Reproduce the entries below exactly, but only from the line containing "def respGoes (s" to the line containing "either case. -/", inclusive.

[Records from a data source]
+++++
-- ==== Sys2Proof/Machine/HostPort.lean ====
section
/-!
DEFINITION. Machine/HostPort.lean: requests to DRAM and their responses, the host port's modules, sideband parameters,
firewall and doorbells (R244, R256 to R268, R295).
-/
namespace Sys2Proof.Machine

open Sys2Proof

/-! ### Requests and responses -/

/-- A response to a request that is not among the open ones. -/
def respond (s : State) (r : Req) (kind : RespKind) (code : Nat) (data : List Byte) : State :=
  { s with resps := s.resps ++ [r.resp s kind code data] }

/-- A request passes the links to its destination, metered where it enters each path (R353). -/
def passReq (s : State) (r : Req) : Req × State :=
  let es := reqPath s r.ini r.addr
  ({ r with path := es }, passAll (meterLinks s r) es 0 (packed (reqMsgs r)))

/-- Must a request wait at its port: behind an earlier one of its initiator, for its route's change (R242), or for
credits? -/
def reqWaits (s : State) (r : Req) : Bool :=
  let f := iniDie r.ini
  (s.reqs.any fun x => x.stage == .port && x.ini == r.ini)
    || decide (f < 4) && spaceDie s r.addr == (f + 2) % 4 && s.fb (ddlBase f) Fld.DDL_ROUTE_CHG_BUSY
    || !canPass s (reqPath s r.ini r.addr) 0 (packed (reqMsgs r)).1

/-- A request to DRAM that has passed its links waits at the system cache or at its memory port. -/
def queueReq (s : State) (r : Req) : State :=
  if (scGroup r.ini).isSome then { s with reqs := s.reqs ++ [{ r with stage := .iod }] }
  else { s with reqs := s.reqs ++ [{ r with stage := .mem, todo := reqLines s r }] }

/-- A request to DRAM from a host or span port: refused, held at the port, or queued. -/
def portReq (s : State) (r : Req) : State :=
  let c := accCheck s r.ini r.addr r.len r.write
  match c.1 with
  | some e => respond c.2 r .err e []
  | none =>
    if reqWaits c.2 r then { c.2 with reqs := c.2.reqs ++ [r] }
    else let p := passReq c.2 r; queueReq p.2 p.1

/-- Is the response stale (R244): its request was issued before the requester's domain took a new generation, or its
context has taken one? -/
def staleResp (s : State) (r : Resp) : Bool :=
  !(r.dgen == iniGen s r.ini)
    || ((r.kind == .data || r.kind == .poison) && !(r.ctx == 0) && !(r.cgen == (s.ctx r.ctx).gen))

def respKindName (k : RespKind) : String := match k with | .data => "RDRSP" | .poison => "RDRSP_POISON" | .ack => "WRACK" | .err => "ERRRSP" | .sem => "SEMRSP"

/-- The end a response leaves the package on, if it does. -/
def respEnd (r : Resp) : Option Nat :=
  if 0xE00 ≤ r.ini then some (26 + r.mod % 4) else if r.ini = 0x806 ∨ r.ini = 0x807 then some (30 + r.mod % 4) else none

/-- The data bytes a response carries: nobody uses a poisoned one's, which the spec leaves undefined (R215). -/
def respBytes (s : State) (r : Resp) : List Byte :=
  if r.kind = .poison then (List.range r.len).map fun i => Config.freeByte s.fresh i else r.data

/-- The messages of a response inside the package, where data goes in parts of 64 bytes. -/
def dieResp (s : State) (r : Resp) : Nat × List Byte := packed (respMsgs r 64 (respBytes s r))

/-- The messages of a response that leaves the package: on a span link each goes after its span word, with the hops to
the source package as TTL (R247, R252). -/
def outResp (s : State) (r : Resp) : Nat × List Byte :=
  let ms := respMsgs r 256 (respBytes s r)
  if 0xE00 ≤ r.ini then packed ms
  else
    let dst := r.mod / 4
    let hops := bits (s.rd (spnBase + Reg.SPN_ROUTE + 4 * dst)) 9 4
    packed (ms.map fun m => spanWord dst (s.fg spnBase Fld.SPN_PKG_ID_ID) hops ++ m)

/-- May the response pass the way back of its request, and leave the package where it does? -/
def respGoes (s : State) (r : Resp) : Bool :=
  canPass s r.path 1 (dieResp s r).1 && (match respEnd r with
    | some e => staleResp s r || canSend s e 1 (outResp s r).1
    | none => true)

/-- A response reaches its requester, or is dropped there; the links' units are freed in either case. -/
def deliver (s : State) (r : Resp) : State :=
  let t := passAll { s with resps := s.resps.erase r } r.path 1 (dieResp s r)
  let t := if r.kind = .poison then { t with fresh := t.fresh + 1 } else t
  if staleResp s r then t
  else
    let t := if 0xE00 ≤ r.ini ∧ r.kind = .poison then t.fs hpBase Fld.HP_ERR_POISON_OUT 1 else t
    let ws := r.txid :: r.code :: r.data.map (·.toNat)
    match respEnd r with
    | some e => (sendFlit t e 1 (outResp s r).1 (outResp s r).2).emit (respKindName r.kind) r.ini (r.mod :: ws)
    | none => t.emit (respKindName r.kind) r.ini ws

/-- The first response of an initiator with this TXID and kind, if its links can take it. -/
def takeResp (s : State) (ini txid : Nat) (p : RespKind → Bool) : State :=
  match s.resps.find? fun r => r.ini == ini && r.txid == txid && p r.kind with
  | none => s
  | some r => if respGoes s r then deliver s r else s

def execRdrsp (ini txid : Nat) (s : State) : Host.Outcome State Fault Refusal :=
  .next (takeResp s ini txid fun k => k == .data || k == .poison || k == .sem)
def execWrack (ini txid : Nat) (s : State) : Host.Outcome State Fault Refusal := .next (takeResp s ini txid fun k => k == .ack)
def execErrrsp (ini txid : Nat) (s : State) : Host.Outcome State Fault Refusal := .next (takeResp s ini txid fun k => k == .err)

/-! ### Sideband and modules (R257, R259, R265) -/

/-- HP_STS.MOD_UP follows the modules. -/
def syncHost (s : State) : State :=
  s.fs hpBase Fld.HP_STS_MOD_UP (sumN ((List.range 4).map fun m => if linkUp s (26 + m) then 2 ^ m else 0))

/-- What the package says of itself (R259). -/
def hostParams (s : State) : List Nat :=
  [1, (match s.part with | .dvx2300 => 0 | .dvx1150 => 1), 0xB0,
   s.fg hpBase Fld.HP_WIN_W0_BASE * 2 ^ 20 + s.fg hpBase Fld.HP_WIN_W1_SIZE_MB / 1024 * 2 ^ 48, s.fg cmdBase Fld.CMD_STS_FW_READY]

/-- A sideband parameter of the host die: 0 H_PROTO, 1 H_REQ_BITS, 2 H_VECTORS. The package answers H_PROTO with its
own parameters. -/
def execSidebandParam (p v : Nat) (s : State) : Host.Outcome State Fault Refusal :=
  .next (match p with
    | 0 => ({ s with hostProto := some v }.fs hpBase Fld.HP_STS_PROTO_MISMATCH (b2n !(v == 1))).emit "SIDEBAND" 0 (hostParams s)
    | 1 => s.fs hpBase Fld.HP_STS_REQ_BITS v
    | 2 => s.fs hpBase Fld.HP_STS_VECTORS v
    | _ => s)

/-- A module trains; `rx` and `tx` are the lanes that fail. Without version 1 on both sides it stays in training. -/
def execHostModuleTrain (m rx tx : Nat) (s : State) : Host.Outcome State Fault Refusal :=
  let b := hostBase m
  let e := 26 + m
  .next (if !bit (s.fg hpBase Fld.HP_CTL_MOD_EN) m || linkUp s e then s
    else if !(s.hostProto == some 1) then s.fs b Fld.HP_MOD_STS_STATE 1
    else
      let a := failedInto s e rx
      let c := failedFrom s e tx
      let w := chooseWidth a c
      let s := (s.fs b Fld.HP_MOD_STS_STATE w.1).fs b Fld.HP_MOD_STS_HALF_HI w.2.1
      let s := (s.fs b Fld.HP_MOD_STS_SPARES_RX (repairs a w.2.2.1 w.2.2.2).length).fs b Fld.HP_MOD_STS_SPARES_TX
        (repairs c w.2.2.1 w.2.2.2).length
      settleIslands (syncHost (if w.1 = 0 then s else openEnd s e (repairWord (repairs a w.2.2.1 w.2.2.2)))))

def isHost (ini : Nat) : Bool := decide (0xE00 ≤ ini)

/-- No module is up: every open host request is dropped, and the islands hear of it. -/
def hostLost (s : State) : State :=
  let s := { s with vc0 := [], notifyQ := [] }
  let s := { s with reqs := s.reqs.filter fun (r : Req) => !isHost r.ini }
  let s := { s with resps := s.resps.filter fun (r : Resp) => !isHost r.ini }
  (s.reportBoth 0x13 0).toMp 0x13 0

/-- A host module goes down: the messages of its unacknowledged flits go out on the lowest module that is up, and wait
there for credits; what came on it is answered there. -/
def hostDown (s : State) (m : Nat) : State :=
  let e := 26 + m
  let s := syncHost ((s.fs (hostBase m) Fld.HP_MOD_STS_STATE 0).fs hpBase Fld.HP_ERR_MOD_DOWN 1)
  let s := ledgerRebase s 4 0 e
  match hostModule s with
  | none => hostLost ((rangeFrom 26 4).foldl (fun t x => setEnd t x LinkEnd.down) s)
  | some n =>
    let s := reissue e (26 + n) 128 (setEnd s e { LinkEnd.down with unacked := (linkEnd s e).unacked })
    let s := { s with reqs := s.reqs.map fun (r : Req) => if isHost r.ini && r.mod % 4 == m then { r with mod := n } else r }
    let s := { s with resps := s.resps.map fun (r : Resp) => if isHost r.ini && r.mod % 4 == m then { r with mod := n } else r }
    { s with vc0 := s.vc0.map fun x => match x with
        | .host r => if r.mod = m then .host { r with mod := n } else x
        | .dbell k q o i => if k = m then .dbell n q o i else x
        | .head k q o i => if k = m then .head n q o i else x }

def execHostModuleDown (m : Nat) (s : State) : Host.Outcome State Fault Refusal :=
  .next (if linkUp s (26 + m) then hostDown s m else s)

/-! ### Firewall (R267, R268) -/

/-- Does window `i` admit the request? A window that covers anything but DRAM views passes nothing. -/
def winAdmits (s : State) (r : HostReq) (i : Nat) : Bool :=
  let b := winBase i
  let lo := s.fg b Fld.HP_WIN_W0_BASE * 2 ^ 20
  let n := s.fg b Fld.HP_WIN_W1_SIZE_MB * 2 ^ 20
  s.fb b Fld.HP_WIN_W3_EN && decide (lo ≤ r.addr) && decide (r.addr + r.len ≤ lo + n)
    && s.fb b (if r.write then Fld.HP_WIN_W3_WR else Fld.HP_WIN_W3_RD)
    && decide (s.fg b Fld.HP_WIN_W2_REQ_LO ≤ r.req) && decide (r.req ≤ s.fg b Fld.HP_WIN_W2_REQ_HI)
    && (decide (lo + n ≤ 0x002000000000) || (decide (0x004000000000 ≤ lo) && decide (lo + n ≤ 0x004800000000)))

/-- The fixed denials, judged on raw addresses. -/
def hostDenied (s : State) (r : HostReq) : Bool :=
  (rawRanges s r.addr r.len).any fun x =>
    (r.write && meetsAny x.1 x.2 (imageRanges s)) || meetsAny x.1 x.2 (pantryRanges s ++ dcRanges s ++ dumpRanges s)
      || !s.fb (memBase (rawDie x.1)) Fld.MEM_DIE_STS_INIT_DONE || decide (usableEnd s (rawDie x.1) < x.1 + x.2)

/-- A rejected request: the error bit and the first record. -/
def hostReject (s : State) (r : HostReq) : State :=
  let s := s.fs hpBase Fld.HP_ERR_FW_REJECT 1
  if s.fb hpBase Fld.HP_FW_LOG1_VALID then s
  else (s.wr (hpBase + Reg.HP_FW_LOG0) r.addr).wr (hpBase + Reg.HP_FW_LOG1)
    (r.addr / 2 ^ 32 % 2 ^ 16 + r.req * 2 ^ 16 + b2n r.write * 2 ^ 25 + 2 ^ 26)

/-- Is the message's length one of the SIZE codes, and a 256-byte access inside its 256 bytes (R262)? -/
def hostSizeOk (r : HostReq) : Bool :=
  (r.len == 4 || r.len == 32 || r.len == 64 || r.len == 256) && (!r.write || r.data.length == r.len)
    && (!(r.len == 256) || r.addr % 256 == 0)

/-- The request of a host message, under the initiator ID of its requester field (R41, R261). -/
def hostRequest (s : State) (r : HostReq) : Req :=
  { newReq s (0xE00 + r.req) r.txid r.write r.addr r.len r.data with mod := r.mod }

/-- Does the firewall pass the request (R267)? -/
def hostAdmits (s : State) (r : HostReq) : Bool := ((List.range 16).any (winAdmits s r)) && !hostDenied s r

/-- A host RD or WR at the port. -/
def takeHost (s : State) (r : HostReq) : State :=
  if !hostSizeOk r then respond (s.fs hpBase Fld.HP_ERR_PROTO 1) (hostRequest s r) .err 5 []
  else if hostAdmits s r then portReq s (hostRequest s r)
  else respond (hostReject s r) (hostRequest s r) .err 1 []

/-- May a WR of the requester that came on the module still be on its way to its memory (R264)? -/
def hostWrites (s : State) (m req : Nat) : Bool :=
  s.reqs.any fun r => r.write && r.ini == 0xE00 + req && r.mod == m && (r.stage == .port || r.stage == .iod || r.stage == .mem)

/-- May the queue manager or the port take a message: the doorbell buffer has room (R295), and a doorbell's earlier WRs
have been accepted and no activation still owes its reply (R537)? -/
def vc0Goes (s : State) (x : Vc0Msg) : Bool :=
  decide (s.pendDb.length < 512) && (match x with
    | .dbell m req _ _ | .head m req _ _ => !hostWrites s m req && s.act.isNone
    | .host _ => true)

def vc0Mod (x : Vc0Msg) : Nat := match x with | .dbell m _ _ _ | .head m _ _ _ => m | .host r => r.mod

/-- One message from a VC0 receive buffer. -/
def takeVc0 (s : State) (x : Vc0Msg) : State :=
  match x with
  | .dbell _ _ q i => takeDbell s q i
  | .head _ _ c i => takeHead s c i
  | .host r => takeHost s r

/-- The first message of each module's buffer. -/
def vc0Heads (xs : List Vc0Msg) : List Vc0Msg :=
  xs.foldl (fun acc x => if acc.any fun y => vc0Mod y == vc0Mod x then acc else acc ++ [x]) []

/-- Messages leave each module's buffer in order, as they may. -/
def drainVc0 : (fuel : Nat) → State → State
  | 0, s => s
  | n + 1, s =>
    match (vc0Heads s.vc0).find? (vc0Goes s) with
    | none => s
    | some x => drainVc0 n (takeVc0 { s with vc0 := s.vc0.erase x } x)

/-- The requester bits the host uses; the port clears those above H_REQ_BITS and those beyond nine (R258, R261). -/
def reqField (s : State) (req : Nat) : Nat := req % 2 ^ min 9 (s.fg hpBase Fld.HP_STS_REQ_BITS)

/-- A message arrives on a module: it takes its place in the module's VC0 buffer, and leaves it as it may. -/
def vc0In (s : State) (x : Vc0Msg) : State :=
  if !linkUp s (26 + vc0Mod x) then s
  else let t := { s with vc0 := s.vc0 ++ [x] }; drainVc0 t.vc0.length t

/-- A host RD (no data) or WR. -/
def execHostRequest (m req txid : Nat) (write : Bool) (addr len : Nat) (data : List Byte) (s : State) :
    Host.Outcome State Fault Refusal :=
  .next (vc0In s (.host ⟨m, reqField s req, txid, write, addr, len, if write then data else []⟩))

def execDbellQueue (m : HostSender) (q index : Nat) (s : State) : Host.Outcome State Fault Refusal :=
  .next (vc0In s (.dbell m.m (reqField s m.req) q index))

def execDbellCqHead (m : HostSender) (cq index : Nat) (s : State) : Host.Outcome State Fault Refusal :=
  .next (vc0In s (.head m.m (reqField s m.req) cq index))

/-- The first buffered doorbell's descriptor has arrived: it is applied, and the port flows again. -/
def execPendingDoorbellApply (s : State) : Host.Outcome State Fault Refusal :=
  .next (if s.fb qmBase Fld.QM_CTL_EN then
      let t := applyPending s
      drainVc0 t.vc0.length t
    else s)

/-- A write of the HP_ block that its port has admitted. -/
def hpRegWrite (s : State) (off v : Nat) (spec : Option (RegSpec × Nat × Nat)) : State :=
  if off = Reg.HP_FW_CLR then
    (if bit v 0 then (s.wr (hpBase + Reg.HP_FW_LOG0) 0).wr (hpBase + Reg.HP_FW_LOG1) 0 else s)
  else regStore s (hpBase + off) v spec

end Sys2Proof.Machine
end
+++++
OUTPUT FOR THIS TASK:
def respGoes (s : State) (r : Resp) : Bool :=
  canPass s r.path 1 (dieResp s r).1 && (match respEnd r with
    | some e => staleResp s r || canSend s e 1 (outResp s r).1
    | none => true)

/-- A response reaches its requester, or is dropped there; the links' units are freed in either case. -/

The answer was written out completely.